Work required »
Identify and pull out each line of the entries in which "changed" occurs.

Given data below:

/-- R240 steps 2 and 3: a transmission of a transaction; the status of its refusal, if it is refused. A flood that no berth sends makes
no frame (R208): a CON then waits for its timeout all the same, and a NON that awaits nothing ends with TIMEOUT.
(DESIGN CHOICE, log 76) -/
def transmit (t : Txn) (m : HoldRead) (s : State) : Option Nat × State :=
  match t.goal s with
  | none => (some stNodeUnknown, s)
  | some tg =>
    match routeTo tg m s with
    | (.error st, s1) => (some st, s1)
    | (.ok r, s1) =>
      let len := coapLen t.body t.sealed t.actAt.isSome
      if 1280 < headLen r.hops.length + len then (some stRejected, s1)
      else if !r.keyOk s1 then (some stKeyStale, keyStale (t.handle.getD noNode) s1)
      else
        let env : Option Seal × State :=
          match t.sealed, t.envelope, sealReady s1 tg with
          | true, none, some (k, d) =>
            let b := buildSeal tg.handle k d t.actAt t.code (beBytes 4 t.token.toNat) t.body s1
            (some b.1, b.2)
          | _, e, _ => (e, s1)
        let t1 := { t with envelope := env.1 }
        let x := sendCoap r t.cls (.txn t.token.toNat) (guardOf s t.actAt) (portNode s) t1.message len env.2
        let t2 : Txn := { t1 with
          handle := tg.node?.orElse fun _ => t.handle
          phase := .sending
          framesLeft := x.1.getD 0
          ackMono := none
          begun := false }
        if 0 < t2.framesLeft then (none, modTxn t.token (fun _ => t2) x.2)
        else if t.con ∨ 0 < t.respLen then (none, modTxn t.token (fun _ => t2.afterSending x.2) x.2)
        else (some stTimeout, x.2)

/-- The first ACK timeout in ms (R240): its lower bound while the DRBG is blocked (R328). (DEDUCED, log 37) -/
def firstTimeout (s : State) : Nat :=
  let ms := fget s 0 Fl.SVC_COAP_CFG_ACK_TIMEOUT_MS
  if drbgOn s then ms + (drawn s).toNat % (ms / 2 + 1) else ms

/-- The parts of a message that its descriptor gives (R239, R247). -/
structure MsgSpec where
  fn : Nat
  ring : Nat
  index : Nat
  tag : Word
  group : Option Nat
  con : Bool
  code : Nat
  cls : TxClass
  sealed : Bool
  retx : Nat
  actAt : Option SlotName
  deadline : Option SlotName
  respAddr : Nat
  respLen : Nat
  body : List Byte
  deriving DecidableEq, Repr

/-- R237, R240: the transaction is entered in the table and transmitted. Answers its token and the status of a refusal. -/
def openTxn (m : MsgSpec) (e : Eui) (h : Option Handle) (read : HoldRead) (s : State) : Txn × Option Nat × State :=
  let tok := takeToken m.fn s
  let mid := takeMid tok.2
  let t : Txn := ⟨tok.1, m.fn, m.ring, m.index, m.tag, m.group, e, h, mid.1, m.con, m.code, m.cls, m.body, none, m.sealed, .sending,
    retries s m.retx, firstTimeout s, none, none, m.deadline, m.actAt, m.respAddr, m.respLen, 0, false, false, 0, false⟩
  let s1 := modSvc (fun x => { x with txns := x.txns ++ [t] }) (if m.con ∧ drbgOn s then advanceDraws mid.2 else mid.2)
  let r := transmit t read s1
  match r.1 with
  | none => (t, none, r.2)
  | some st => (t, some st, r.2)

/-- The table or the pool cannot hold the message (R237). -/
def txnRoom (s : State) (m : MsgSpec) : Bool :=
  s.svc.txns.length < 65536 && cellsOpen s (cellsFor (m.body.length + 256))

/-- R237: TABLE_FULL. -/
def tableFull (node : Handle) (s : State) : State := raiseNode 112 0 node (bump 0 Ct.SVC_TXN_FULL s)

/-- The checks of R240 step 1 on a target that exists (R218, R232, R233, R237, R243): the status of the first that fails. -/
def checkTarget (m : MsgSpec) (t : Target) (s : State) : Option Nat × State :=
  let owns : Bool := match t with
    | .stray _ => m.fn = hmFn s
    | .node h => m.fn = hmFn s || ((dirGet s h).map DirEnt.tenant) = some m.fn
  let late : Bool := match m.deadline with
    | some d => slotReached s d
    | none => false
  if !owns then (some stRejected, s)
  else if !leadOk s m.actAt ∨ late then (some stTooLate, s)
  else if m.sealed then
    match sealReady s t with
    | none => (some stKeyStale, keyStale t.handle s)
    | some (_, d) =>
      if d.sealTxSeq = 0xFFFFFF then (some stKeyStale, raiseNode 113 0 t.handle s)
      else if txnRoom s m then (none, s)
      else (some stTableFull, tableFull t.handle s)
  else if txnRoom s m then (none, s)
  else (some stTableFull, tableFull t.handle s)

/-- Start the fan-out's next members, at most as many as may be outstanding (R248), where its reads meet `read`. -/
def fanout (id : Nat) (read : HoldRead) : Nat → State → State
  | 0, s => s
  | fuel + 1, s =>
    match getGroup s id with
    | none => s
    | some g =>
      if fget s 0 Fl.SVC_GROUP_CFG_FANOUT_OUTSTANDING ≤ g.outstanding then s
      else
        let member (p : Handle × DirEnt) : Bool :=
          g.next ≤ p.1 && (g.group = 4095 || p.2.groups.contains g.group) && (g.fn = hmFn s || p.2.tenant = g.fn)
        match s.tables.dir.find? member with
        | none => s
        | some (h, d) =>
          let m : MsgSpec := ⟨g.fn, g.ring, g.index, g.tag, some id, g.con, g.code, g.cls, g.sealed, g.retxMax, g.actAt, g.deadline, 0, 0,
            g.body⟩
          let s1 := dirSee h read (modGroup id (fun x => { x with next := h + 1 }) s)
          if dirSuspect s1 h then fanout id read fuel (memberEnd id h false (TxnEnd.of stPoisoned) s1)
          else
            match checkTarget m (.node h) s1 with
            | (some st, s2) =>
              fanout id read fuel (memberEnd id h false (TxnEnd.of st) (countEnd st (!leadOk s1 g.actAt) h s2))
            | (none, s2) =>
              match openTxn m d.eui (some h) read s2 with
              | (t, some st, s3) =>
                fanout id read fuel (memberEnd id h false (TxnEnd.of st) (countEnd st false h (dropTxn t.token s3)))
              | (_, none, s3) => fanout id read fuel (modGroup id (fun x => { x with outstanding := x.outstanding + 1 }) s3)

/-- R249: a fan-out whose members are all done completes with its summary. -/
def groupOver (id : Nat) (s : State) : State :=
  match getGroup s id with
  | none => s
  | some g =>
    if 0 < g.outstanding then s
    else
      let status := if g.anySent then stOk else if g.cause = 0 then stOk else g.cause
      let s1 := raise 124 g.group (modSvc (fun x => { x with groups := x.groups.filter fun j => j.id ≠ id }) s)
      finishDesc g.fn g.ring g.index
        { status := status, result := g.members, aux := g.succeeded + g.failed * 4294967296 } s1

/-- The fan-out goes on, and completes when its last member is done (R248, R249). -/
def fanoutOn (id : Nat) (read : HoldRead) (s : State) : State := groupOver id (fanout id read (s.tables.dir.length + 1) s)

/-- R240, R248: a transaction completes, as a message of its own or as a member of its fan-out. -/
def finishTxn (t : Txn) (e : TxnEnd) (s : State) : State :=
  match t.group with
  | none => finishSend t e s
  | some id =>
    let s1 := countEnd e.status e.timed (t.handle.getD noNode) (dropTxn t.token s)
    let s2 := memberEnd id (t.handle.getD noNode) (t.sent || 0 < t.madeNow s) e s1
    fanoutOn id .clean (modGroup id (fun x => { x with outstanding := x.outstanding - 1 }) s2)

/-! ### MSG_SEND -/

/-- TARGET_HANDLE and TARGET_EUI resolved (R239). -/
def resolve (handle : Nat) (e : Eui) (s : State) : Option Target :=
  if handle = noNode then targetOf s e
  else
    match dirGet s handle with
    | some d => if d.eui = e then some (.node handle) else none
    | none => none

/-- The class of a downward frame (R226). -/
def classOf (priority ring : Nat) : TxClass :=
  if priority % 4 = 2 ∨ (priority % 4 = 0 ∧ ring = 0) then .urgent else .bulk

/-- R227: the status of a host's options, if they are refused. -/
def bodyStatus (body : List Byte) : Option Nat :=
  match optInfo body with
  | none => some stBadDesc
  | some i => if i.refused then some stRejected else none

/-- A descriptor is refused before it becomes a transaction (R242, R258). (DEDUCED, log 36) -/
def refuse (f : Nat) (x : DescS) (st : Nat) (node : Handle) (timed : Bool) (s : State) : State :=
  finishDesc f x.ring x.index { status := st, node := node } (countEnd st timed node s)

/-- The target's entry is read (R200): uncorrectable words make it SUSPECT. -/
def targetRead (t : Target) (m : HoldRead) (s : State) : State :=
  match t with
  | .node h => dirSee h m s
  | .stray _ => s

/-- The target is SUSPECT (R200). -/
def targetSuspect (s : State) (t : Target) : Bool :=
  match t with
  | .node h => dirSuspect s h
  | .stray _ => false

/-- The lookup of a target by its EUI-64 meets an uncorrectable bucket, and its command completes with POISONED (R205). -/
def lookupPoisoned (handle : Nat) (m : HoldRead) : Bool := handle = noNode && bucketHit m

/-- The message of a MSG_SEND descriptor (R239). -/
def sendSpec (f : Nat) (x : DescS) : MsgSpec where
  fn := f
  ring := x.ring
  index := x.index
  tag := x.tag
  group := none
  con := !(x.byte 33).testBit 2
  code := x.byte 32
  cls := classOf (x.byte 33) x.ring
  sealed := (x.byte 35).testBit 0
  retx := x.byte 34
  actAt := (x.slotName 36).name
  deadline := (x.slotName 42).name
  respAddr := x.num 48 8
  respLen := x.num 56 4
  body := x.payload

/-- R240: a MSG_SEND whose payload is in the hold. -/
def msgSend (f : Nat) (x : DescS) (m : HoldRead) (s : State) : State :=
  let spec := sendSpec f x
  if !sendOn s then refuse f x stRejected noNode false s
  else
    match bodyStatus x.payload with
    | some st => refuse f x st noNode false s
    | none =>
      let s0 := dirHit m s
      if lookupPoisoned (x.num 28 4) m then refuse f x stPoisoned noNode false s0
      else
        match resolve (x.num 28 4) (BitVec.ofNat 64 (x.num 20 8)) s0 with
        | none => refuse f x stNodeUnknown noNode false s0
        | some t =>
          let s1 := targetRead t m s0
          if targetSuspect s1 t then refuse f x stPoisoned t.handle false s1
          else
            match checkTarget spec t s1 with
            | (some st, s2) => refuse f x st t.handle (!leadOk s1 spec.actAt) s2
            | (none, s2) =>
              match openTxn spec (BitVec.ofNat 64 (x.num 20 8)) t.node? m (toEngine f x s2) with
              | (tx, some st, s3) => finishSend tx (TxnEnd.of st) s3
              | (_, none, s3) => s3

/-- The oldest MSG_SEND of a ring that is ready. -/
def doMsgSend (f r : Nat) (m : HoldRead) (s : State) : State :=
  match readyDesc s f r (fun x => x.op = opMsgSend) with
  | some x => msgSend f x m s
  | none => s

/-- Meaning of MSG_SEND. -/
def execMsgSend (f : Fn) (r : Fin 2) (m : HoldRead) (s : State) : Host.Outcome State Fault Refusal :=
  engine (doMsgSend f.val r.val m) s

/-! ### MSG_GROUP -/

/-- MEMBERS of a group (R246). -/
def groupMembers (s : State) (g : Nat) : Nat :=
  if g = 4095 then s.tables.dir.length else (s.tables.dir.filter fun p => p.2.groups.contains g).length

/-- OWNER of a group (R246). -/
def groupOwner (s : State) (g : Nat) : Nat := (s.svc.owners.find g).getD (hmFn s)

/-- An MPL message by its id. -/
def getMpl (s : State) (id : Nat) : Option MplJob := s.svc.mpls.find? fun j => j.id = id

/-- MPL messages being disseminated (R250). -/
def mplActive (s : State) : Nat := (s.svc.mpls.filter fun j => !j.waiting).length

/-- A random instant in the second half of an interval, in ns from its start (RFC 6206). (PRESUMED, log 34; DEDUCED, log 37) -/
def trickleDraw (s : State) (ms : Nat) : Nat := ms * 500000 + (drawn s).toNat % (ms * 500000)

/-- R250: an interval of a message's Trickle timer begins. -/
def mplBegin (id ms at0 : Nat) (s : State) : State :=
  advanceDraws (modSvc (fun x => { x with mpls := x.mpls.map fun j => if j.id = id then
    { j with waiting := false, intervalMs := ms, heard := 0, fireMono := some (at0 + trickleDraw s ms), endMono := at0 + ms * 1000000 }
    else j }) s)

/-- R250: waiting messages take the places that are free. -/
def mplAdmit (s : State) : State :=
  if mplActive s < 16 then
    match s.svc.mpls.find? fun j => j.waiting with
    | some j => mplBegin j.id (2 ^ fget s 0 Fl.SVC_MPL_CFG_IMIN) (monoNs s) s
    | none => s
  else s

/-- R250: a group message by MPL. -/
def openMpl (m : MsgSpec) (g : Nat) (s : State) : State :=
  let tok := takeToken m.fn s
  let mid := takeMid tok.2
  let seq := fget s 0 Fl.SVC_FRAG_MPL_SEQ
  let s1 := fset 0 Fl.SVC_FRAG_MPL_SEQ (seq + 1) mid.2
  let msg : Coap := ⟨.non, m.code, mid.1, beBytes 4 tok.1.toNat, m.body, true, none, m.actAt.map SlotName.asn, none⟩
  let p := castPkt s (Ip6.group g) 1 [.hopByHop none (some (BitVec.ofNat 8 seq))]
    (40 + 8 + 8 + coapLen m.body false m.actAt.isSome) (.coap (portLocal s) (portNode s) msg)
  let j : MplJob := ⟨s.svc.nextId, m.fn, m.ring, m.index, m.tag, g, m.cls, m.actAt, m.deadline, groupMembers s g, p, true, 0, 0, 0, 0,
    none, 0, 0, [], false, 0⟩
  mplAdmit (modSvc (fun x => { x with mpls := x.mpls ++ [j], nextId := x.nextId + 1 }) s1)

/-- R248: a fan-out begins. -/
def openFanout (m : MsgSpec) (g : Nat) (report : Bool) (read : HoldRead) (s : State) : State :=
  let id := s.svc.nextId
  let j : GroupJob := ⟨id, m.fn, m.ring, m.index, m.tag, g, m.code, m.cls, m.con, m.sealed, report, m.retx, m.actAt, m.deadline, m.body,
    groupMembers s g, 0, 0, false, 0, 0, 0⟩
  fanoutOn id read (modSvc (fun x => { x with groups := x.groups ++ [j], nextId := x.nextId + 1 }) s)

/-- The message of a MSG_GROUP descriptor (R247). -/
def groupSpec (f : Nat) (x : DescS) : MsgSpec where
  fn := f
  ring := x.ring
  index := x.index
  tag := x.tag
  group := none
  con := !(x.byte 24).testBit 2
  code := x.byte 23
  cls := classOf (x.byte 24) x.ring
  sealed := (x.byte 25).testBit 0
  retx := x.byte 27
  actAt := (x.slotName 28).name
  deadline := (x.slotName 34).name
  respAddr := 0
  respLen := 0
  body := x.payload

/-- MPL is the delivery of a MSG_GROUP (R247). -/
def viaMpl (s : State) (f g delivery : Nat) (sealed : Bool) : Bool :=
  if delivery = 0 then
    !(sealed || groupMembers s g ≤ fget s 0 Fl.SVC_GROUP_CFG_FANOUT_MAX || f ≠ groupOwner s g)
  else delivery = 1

End of Given data.
Given data below:

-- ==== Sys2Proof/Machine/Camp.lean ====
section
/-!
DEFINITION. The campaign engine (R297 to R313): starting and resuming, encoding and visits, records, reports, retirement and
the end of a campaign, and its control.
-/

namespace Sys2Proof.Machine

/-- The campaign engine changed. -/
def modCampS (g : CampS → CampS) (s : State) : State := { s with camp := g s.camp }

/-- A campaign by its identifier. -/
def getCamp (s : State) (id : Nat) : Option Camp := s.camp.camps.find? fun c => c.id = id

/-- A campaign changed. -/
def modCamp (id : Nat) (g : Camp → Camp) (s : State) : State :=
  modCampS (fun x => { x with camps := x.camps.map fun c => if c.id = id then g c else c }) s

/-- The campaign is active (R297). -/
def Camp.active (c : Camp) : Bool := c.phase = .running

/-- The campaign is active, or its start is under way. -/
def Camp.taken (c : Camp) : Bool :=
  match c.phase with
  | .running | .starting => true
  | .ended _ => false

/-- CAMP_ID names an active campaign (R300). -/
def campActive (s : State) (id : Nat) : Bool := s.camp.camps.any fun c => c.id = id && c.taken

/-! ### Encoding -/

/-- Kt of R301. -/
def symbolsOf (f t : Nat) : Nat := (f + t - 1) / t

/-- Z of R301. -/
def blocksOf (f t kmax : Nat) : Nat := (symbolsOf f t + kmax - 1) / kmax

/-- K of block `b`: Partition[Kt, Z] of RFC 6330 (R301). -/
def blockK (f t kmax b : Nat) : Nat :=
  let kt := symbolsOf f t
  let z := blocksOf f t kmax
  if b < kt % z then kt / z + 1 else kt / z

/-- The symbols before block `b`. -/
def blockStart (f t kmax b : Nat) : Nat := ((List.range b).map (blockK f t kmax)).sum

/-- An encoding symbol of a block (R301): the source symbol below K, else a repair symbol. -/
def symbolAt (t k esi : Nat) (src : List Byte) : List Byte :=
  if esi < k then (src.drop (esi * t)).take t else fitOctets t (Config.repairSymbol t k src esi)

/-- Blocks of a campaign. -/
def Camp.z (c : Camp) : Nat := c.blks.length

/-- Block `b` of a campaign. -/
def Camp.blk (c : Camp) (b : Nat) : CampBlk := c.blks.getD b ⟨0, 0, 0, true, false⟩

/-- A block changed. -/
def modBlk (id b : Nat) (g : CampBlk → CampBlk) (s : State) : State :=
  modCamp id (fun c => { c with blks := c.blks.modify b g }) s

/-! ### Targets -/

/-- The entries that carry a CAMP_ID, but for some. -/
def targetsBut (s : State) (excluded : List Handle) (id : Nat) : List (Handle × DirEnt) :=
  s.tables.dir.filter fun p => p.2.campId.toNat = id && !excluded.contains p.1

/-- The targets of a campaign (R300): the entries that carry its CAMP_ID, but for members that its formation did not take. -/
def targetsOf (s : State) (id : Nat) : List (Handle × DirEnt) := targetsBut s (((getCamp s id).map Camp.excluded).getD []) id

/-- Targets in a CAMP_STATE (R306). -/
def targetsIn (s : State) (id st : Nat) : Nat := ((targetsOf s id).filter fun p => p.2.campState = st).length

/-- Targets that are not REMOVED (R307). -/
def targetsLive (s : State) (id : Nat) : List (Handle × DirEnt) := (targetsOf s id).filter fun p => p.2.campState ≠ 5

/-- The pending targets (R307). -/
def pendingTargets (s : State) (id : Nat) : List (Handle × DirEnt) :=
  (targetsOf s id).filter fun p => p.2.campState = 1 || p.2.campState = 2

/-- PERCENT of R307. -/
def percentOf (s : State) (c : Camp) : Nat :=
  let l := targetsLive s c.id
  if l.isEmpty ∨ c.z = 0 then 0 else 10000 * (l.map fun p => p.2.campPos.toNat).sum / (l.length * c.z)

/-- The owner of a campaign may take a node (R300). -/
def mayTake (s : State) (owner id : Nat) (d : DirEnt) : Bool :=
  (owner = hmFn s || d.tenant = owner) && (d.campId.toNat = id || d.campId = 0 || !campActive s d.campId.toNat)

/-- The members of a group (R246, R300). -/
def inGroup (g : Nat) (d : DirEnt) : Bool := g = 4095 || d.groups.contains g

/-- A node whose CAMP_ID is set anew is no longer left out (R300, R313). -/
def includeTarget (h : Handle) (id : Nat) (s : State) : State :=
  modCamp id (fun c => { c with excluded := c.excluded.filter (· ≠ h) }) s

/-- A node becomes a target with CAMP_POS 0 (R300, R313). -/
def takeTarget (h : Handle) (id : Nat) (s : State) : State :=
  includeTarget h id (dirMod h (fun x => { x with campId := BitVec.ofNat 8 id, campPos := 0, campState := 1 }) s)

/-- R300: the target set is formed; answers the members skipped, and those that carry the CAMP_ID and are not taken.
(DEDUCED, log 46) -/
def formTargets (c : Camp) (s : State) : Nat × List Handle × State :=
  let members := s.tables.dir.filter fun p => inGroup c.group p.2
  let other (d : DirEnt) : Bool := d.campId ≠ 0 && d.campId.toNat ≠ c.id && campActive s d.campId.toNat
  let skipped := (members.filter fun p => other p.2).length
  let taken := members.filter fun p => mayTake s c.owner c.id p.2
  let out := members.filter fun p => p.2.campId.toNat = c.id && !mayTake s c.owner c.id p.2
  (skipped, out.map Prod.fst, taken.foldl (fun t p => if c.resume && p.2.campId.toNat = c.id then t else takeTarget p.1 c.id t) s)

End of Given data.
Given data below:

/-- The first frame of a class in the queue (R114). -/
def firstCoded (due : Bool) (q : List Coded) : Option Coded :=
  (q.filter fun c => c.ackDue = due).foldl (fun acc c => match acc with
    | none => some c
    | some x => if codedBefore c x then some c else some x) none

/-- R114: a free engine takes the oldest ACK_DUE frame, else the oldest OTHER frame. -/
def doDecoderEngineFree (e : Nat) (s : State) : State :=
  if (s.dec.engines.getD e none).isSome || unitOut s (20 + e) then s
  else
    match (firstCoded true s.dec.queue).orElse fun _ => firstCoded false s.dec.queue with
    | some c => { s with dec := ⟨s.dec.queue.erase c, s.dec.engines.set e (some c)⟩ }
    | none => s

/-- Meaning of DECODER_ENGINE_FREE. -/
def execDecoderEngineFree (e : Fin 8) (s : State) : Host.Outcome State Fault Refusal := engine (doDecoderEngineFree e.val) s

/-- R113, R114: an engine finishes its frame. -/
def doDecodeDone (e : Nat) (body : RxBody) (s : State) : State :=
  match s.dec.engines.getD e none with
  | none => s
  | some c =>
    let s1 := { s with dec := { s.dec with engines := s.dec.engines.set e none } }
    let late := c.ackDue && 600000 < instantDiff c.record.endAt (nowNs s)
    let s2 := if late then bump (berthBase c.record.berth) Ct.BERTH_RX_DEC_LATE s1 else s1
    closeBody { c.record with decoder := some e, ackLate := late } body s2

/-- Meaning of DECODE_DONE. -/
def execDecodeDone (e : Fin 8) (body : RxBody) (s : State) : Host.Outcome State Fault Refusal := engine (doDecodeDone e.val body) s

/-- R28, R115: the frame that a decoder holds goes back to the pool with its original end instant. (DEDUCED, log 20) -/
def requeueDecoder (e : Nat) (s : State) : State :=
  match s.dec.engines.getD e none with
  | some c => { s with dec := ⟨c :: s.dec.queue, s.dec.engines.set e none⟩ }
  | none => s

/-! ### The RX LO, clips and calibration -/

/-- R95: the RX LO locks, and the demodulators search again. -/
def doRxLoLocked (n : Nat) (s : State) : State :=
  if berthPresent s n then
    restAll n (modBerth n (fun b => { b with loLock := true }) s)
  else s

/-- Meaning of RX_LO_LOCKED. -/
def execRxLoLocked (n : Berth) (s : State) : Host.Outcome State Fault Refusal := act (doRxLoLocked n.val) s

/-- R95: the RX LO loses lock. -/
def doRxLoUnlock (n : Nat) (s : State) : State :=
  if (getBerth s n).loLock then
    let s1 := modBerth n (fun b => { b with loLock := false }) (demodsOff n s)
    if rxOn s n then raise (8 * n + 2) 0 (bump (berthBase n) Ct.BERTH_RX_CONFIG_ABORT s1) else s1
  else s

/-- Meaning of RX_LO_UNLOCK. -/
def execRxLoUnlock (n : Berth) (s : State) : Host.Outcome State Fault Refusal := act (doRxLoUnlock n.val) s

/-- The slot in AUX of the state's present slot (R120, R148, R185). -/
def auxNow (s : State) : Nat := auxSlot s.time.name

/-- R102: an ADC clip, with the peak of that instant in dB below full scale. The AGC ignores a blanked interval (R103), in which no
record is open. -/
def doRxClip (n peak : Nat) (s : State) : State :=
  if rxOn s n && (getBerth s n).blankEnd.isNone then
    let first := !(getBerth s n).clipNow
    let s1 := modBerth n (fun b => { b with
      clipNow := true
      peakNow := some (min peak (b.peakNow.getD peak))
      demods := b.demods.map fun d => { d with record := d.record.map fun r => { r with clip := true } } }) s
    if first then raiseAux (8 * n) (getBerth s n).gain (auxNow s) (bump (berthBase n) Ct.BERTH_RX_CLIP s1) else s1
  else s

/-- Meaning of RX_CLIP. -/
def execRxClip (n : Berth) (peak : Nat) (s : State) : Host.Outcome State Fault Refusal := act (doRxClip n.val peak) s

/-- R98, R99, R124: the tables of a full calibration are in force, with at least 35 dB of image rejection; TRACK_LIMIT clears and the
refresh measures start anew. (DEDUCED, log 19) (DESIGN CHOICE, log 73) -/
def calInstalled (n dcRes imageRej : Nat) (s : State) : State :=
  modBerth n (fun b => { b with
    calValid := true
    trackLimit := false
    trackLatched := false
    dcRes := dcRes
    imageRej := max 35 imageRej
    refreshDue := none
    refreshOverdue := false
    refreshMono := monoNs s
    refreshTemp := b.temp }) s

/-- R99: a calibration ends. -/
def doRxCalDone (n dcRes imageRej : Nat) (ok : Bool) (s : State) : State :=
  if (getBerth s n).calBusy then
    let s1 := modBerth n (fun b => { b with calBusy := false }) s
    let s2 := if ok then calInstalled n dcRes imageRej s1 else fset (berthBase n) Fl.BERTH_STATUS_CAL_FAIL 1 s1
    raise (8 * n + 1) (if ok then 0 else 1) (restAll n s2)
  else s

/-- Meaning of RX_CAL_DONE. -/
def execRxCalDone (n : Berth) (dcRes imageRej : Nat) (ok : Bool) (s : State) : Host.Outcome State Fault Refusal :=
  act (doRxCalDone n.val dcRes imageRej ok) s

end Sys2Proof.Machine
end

End of Given data.

Answer space »
/-- The campaign engine changed. -/
/-- A campaign changed. -/
/-- A block changed. -/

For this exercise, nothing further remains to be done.